▶ WORK TO COMPLETE
Copy out all of the data below exactly, so that no word differs from the original.
%%
/-- Every command writes registers of its own only. -/
theorem exec_writesOwn {i : Instr} (he : exec i s = .next t) : WritesOwn i.mnemonic s t := by
  cases i with
  | setcanvas => exact writesOwn_setcanvas he
  | setpixel =>
    obtain ⟨-, rfl⟩ := guarded_eq_next.1 he
    exact .of_drawFrame (drawFrame_drawPixel _ _ _ s)
  | fastvline | fasthline | fillrect | writerect =>
    obtain ⟨-, rfl⟩ := guarded_eq_next.1 he
    exact .of_drawFrame (drawFrame_drawWindow _ _ _ _ _ s)
  | readrect =>
    obtain ⟨-, rfl⟩ := guarded_eq_next.1 he
    exact writesOwn_readrect _ _ _ _ _ _
  | writerectnbpp =>
    obtain ⟨-, rfl⟩ := guarded_eq_next.1 he
    split
    · exact .of_drawFrame (drawFrame_drawWindow _ _ _ _ _ s)
    · exact .refl _ s
  | fbsetext => exact writesOwn_fbsetext he
  | fbenable => exact writesOwn_fbenable he
  | fbrelease => exact writesOwn_fbrelease he
  | flush => exact writesOwn_flush he
  | flushasync => exact writesOwn_flushasync he
  | setfont => exact writesOwn_setfont he
  | drawchar code =>
    obtain ⟨-, rfl⟩ := guarded_eq_next.1 he
    exact writesOwn_drawchar code
  | waitasync =>
    obtain rfl := Host.Outcome.next.inj he
    exact { writesOwn_askActive _ s with }
  | pollasync =>
    obtain rfl := Host.Outcome.next.inj he
    exact { writesOwn_askActive _ s with result := fun hm => absurd (by simp [Instr.mnemonic]) hm }
  | nop =>
    obtain rfl := Host.Outcome.next.inj he
    exact .refl _ s
  | setorigin =>
    obtain rfl := Host.Outcome.next.inj he
    exact { WritesOwn.refl _ s with origin := fun hm => absurd rfl hm, last := fun hm => absurd (by simp [Instr.mnemonic]) hm }
  | setclip =>
    obtain rfl := Host.Outcome.next.inj he
    exact { WritesOwn.refl _ s with clip := fun hm => absurd (by simp [Instr.mnemonic]) hm }
  | fbdisable =>
    obtain rfl := Host.Outcome.next.inj he
    exact { WritesOwn.refl _ s with mirror := fun hm => absurd (by simp [Instr.mnemonic]) hm }
  | setcursor =>
    obtain rfl := Host.Outcome.next.inj he
    exact { WritesOwn.refl _ s with
      cursor := fun hm => absurd (by simp [Instr.mnemonic]) hm, last := fun hm => absurd (by simp [Instr.mnemonic]) hm }
  | settextcolor =>
    obtain rfl := Host.Outcome.next.inj he
    exact { WritesOwn.refl _ s with colours := fun hm => absurd rfl hm }
  | settextwrap =>
    obtain rfl := Host.Outcome.next.inj he
    exact { WritesOwn.refl _ s with wrap := fun hm => absurd rfl hm }
  | settextsize =>
    obtain rfl := Host.Outcome.next.inj he
    exact { WritesOwn.refl _ s with tsize := fun hm => absurd rfl hm }
  | setscroll =>
    obtain rfl := Host.Outcome.next.inj he
    exact { WritesOwn.refl _ s with scroll := fun hm => absurd rfl hm }

/-- Settles O20, command by command (`exec_writesOwn`). -/
theorem registerWriters : Obligations.RegisterWriters := by
  intro i s t he
  have h := exec_writesOwn he
  exact ⟨h.size, h.origin, h.clip, h.mirror, h.result, h.cursor, h.colours, h.wrap, h.tsize, h.scroll, h.font, h.last⟩

end Sys2Proof.Machine
end

section
/-! PROOFS. Finding a glyph and reading its header and its row groups (45_font_scalable.md R246, R247, R251; 10_state.md R40). Settles O50
and O51. -/

namespace Sys2Proof.Machine

/-! ## Lookup (R246) -/

/-- An offset added to an address (R71). -/
theorem wrap32_toNat_add (w : Word) (n : Nat) : wrap32 ((w.toNat : Int) + n) = w + BitVec.ofNat 32 n := by
  rw [wrap32_add, wrap32_toNat, wrap32, BitVec.ofInt_natCast]

/-- The record of the glyph with a natural entry number (R246). -/
theorem glyphAddr_of_number {f : Font} {code g : Nat} (m : Memory) (hok : f.ok = true) (hg : glyphNumber f code = some (g : Int)) :
    glyphAddr f m code =
      some (f.data + BitVec.ofNat 32 (fetchU m f.index (g * f.bidx.toNat : Nat) f.bidx.toNat)) := by
  rw [glyphAddr, hok, hg, Nat.cast_mul]
  exact congrArg some (wrap32_toNat_add _ _)

theorem glyphNumber_index1 {f : Font} {code : Nat} (h : f.i1f.toNat ≤ code ∧ code ≤ f.i1l.toNat) :
    glyphNumber f code = some ((code - f.i1f.toNat : Nat) : Int) := by
  rw [glyphNumber, if_pos h, Nat.cast_sub h.1]

/-- `index2` is numbered after all of `index1`, when that range is not written with its first code past its last by more than one
(entry 14). -/
theorem glyphNumber_index2 {f : Font} {code : Nat} (h1 : ¬ (f.i1f.toNat ≤ code ∧ code ≤ f.i1l.toNat))
    (h2 : f.i2f.toNat ≤ code ∧ code ≤ f.i2l.toNat) (hsize : f.i1f.toNat ≤ f.i1l.toNat + 1) :
    glyphNumber f code = some ((code - f.i2f.toNat + (f.i1l.toNat + 1 - f.i1f.toNat) : Nat) : Int) := by
  rw [glyphNumber, if_neg h1, if_pos h2]
  congr 1
  omega

/-! ## The header (R247) -/

/-- The state with the decode cursor at bit `k` (R40). -/
def atBit (k : Nat) (s : State) : State := { s with bitcur := BitVec.ofNat 32 k }

/-- A field read at bit `k`: the cursor moves past it. -/
theorem takeU_atBit (base : Word) (n : Nat) {k : Nat} (hk : k < 2 ^ 32) (s : State) :
    takeU base n (atBit k s) = (fetchU s.mem base k n, atBit (k + n) s) := by
  have hcur : (BitVec.ofNat 32 k).toNat = k := by simpa using hk
  simp only [takeU, atBit, hcur, BitVec.ofNat_add]

theorem takeS_atBit (base : Word) (n : Nat) {k : Nat} (hk : k < 2 ^ 32) (s : State) :
    takeS base n (atBit k s) = (fetchS s.mem base k n, atBit (k + n) s) := by
  rw [takeS, takeU_atBit base n hk, fetchS]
%%
▶ ANSWER BELOW
/-- Every command writes registers of its own only. -/
theorem exec_writesOwn {i : Instr} (he : exec i s = .next t) : WritesOwn i.mnemonic s t := by
  cases i with
  | setcanvas => exact writesOwn_setcanvas he
  | setpixel =>
    obtain ⟨-, rfl⟩ := guarded_eq_next.1 he
    exact .of_drawFrame (drawFrame_drawPixel _ _ _ s)
  | fastvline | fasthline | fillrect | writerect =>
    obtain ⟨-, rfl⟩ := guarded_eq_next.1 he
    exact .of_drawFrame (drawFrame_drawWindow _ _ _ _ _ s)
  | readrect =>
    obtain ⟨-, rfl⟩ := guarded_eq_next.1 he
    exact writesOwn_readrect _ _ _ _ _ _
  | writerectnbpp =>
    obtain ⟨-, rfl⟩ := guarded_eq_next.1 he
    split
    · exact .of_drawFrame (drawFrame_drawWindow _ _ _ _ _ s)
    · exact .refl _ s
  | fbsetext => exact writesOwn_fbsetext he
  | fbenable => exact writesOwn_fbenable he
  | fbrelease => exact writesOwn_fbrelease he
  | flush => exact writesOwn_flush he
  | flushasync => exact writesOwn_flushasync he
  | setfont => exact writesOwn_setfont he
  | drawchar code =>
    obtain ⟨-, rfl⟩ := guarded_eq_next.1 he
    exact writesOwn_drawchar code
  | waitasync =>
    obtain rfl := Host.Outcome.next.inj he
    exact { writesOwn_askActive _ s with }
  | pollasync =>
    obtain rfl := Host.Outcome.next.inj he
    exact { writesOwn_askActive _ s with result := fun hm => absurd (by simp [Instr.mnemonic]) hm }
  | nop =>
    obtain rfl := Host.Outcome.next.inj he
    exact .refl _ s
  | setorigin =>
    obtain rfl := Host.Outcome.next.inj he
    exact { WritesOwn.refl _ s with origin := fun hm => absurd rfl hm, last := fun hm => absurd (by simp [Instr.mnemonic]) hm }
  | setclip =>
    obtain rfl := Host.Outcome.next.inj he
    exact { WritesOwn.refl _ s with clip := fun hm => absurd (by simp [Instr.mnemonic]) hm }
  | fbdisable =>
    obtain rfl := Host.Outcome.next.inj he
    exact { WritesOwn.refl _ s with mirror := fun hm => absurd (by simp [Instr.mnemonic]) hm }
  | setcursor =>
    obtain rfl := Host.Outcome.next.inj he
    exact { WritesOwn.refl _ s with
      cursor := fun hm => absurd (by simp [Instr.mnemonic]) hm, last := fun hm => absurd (by simp [Instr.mnemonic]) hm }
  | settextcolor =>
    obtain rfl := Host.Outcome.next.inj he
    exact { WritesOwn.refl _ s with colours := fun hm => absurd rfl hm }
  | settextwrap =>
    obtain rfl := Host.Outcome.next.inj he
    exact { WritesOwn.refl _ s with wrap := fun hm => absurd rfl hm }
  | settextsize =>
    obtain rfl := Host.Outcome.next.inj he
    exact { WritesOwn.refl _ s with tsize := fun hm => absurd rfl hm }
  | setscroll =>
    obtain rfl := Host.Outcome.next.inj he
    exact { WritesOwn.refl _ s with scroll := fun hm => absurd rfl hm }

/-- Settles O20, command by command (`exec_writesOwn`). -/
theorem registerWriters : Obligations.RegisterWriters := by
  intro i s t he
  have h := exec_writesOwn he
  exact ⟨h.size, h.origin, h.clip, h.mirror, h.result, h.cursor, h.colours, h.wrap, h.tsize, h.scroll, h.font, h.last⟩

end Sys2Proof.Machine
end

section
/-! PROOFS. Finding a glyph and reading its header and its row groups (45_font_scalable.md R246, R247, R251; 10_state.md R40). Settles O50
and O51. -/

namespace Sys2Proof.Machine

/-! ## Lookup (R246) -/

/-- An offset added to an address (R71). -/
theorem wrap32_toNat_add (w : Word) (n : Nat) : wrap32 ((w.toNat : Int) + n) = w + BitVec.ofNat 32 n := by
  rw [wrap32_add, wrap32_toNat, wrap32, BitVec.ofInt_natCast]

/-- The record of the glyph with a natural entry number (R246). -/
theorem glyphAddr_of_number {f : Font} {code g : Nat} (m : Memory) (hok : f.ok = true) (hg : glyphNumber f code = some (g : Int)) :
    glyphAddr f m code =
      some (f.data + BitVec.ofNat 32 (fetchU m f.index (g * f.bidx.toNat : Nat) f.bidx.toNat)) := by
  rw [glyphAddr, hok, hg, Nat.cast_mul]
  exact congrArg some (wrap32_toNat_add _ _)

theorem glyphNumber_index1 {f : Font} {code : Nat} (h : f.i1f.toNat ≤ code ∧ code ≤ f.i1l.toNat) :
    glyphNumber f code = some ((code - f.i1f.toNat : Nat) : Int) := by
  rw [glyphNumber, if_pos h, Nat.cast_sub h.1]

/-- `index2` is numbered after all of `index1`, when that range is not written with its first code past its last by more than one
(entry 14). -/
theorem glyphNumber_index2 {f : Font} {code : Nat} (h1 : ¬ (f.i1f.toNat ≤ code ∧ code ≤ f.i1l.toNat))
    (h2 : f.i2f.toNat ≤ code ∧ code ≤ f.i2l.toNat) (hsize : f.i1f.toNat ≤ f.i1l.toNat + 1) :
    glyphNumber f code = some ((code - f.i2f.toNat + (f.i1l.toNat + 1 - f.i1f.toNat) : Nat) : Int) := by
  rw [glyphNumber, if_neg h1, if_pos h2]
  congr 1
  omega

/-! ## The header (R247) -/

/-- The state with the decode cursor at bit `k` (R40). -/
def atBit (k : Nat) (s : State) : State := { s with bitcur := BitVec.ofNat 32 k }

/-- A field read at bit `k`: the cursor moves past it. -/
theorem takeU_atBit (base : Word) (n : Nat) {k : Nat} (hk : k < 2 ^ 32) (s : State) :
    takeU base n (atBit k s) = (fetchU s.mem base k n, atBit (k + n) s) := by
  have hcur : (BitVec.ofNat 32 k).toNat = k := by simpa using hk
  simp only [takeU, atBit, hcur, BitVec.ofNat_add]

theorem takeS_atBit (base : Word) (n : Nat) {k : Nat} (hk : k < 2 ^ 32) (s : State) :
    takeS base n (atBit k s) = (fetchS s.mem base k n, atBit (k + n) s) := by
  rw [takeS, takeU_atBit base n hk, fetchS]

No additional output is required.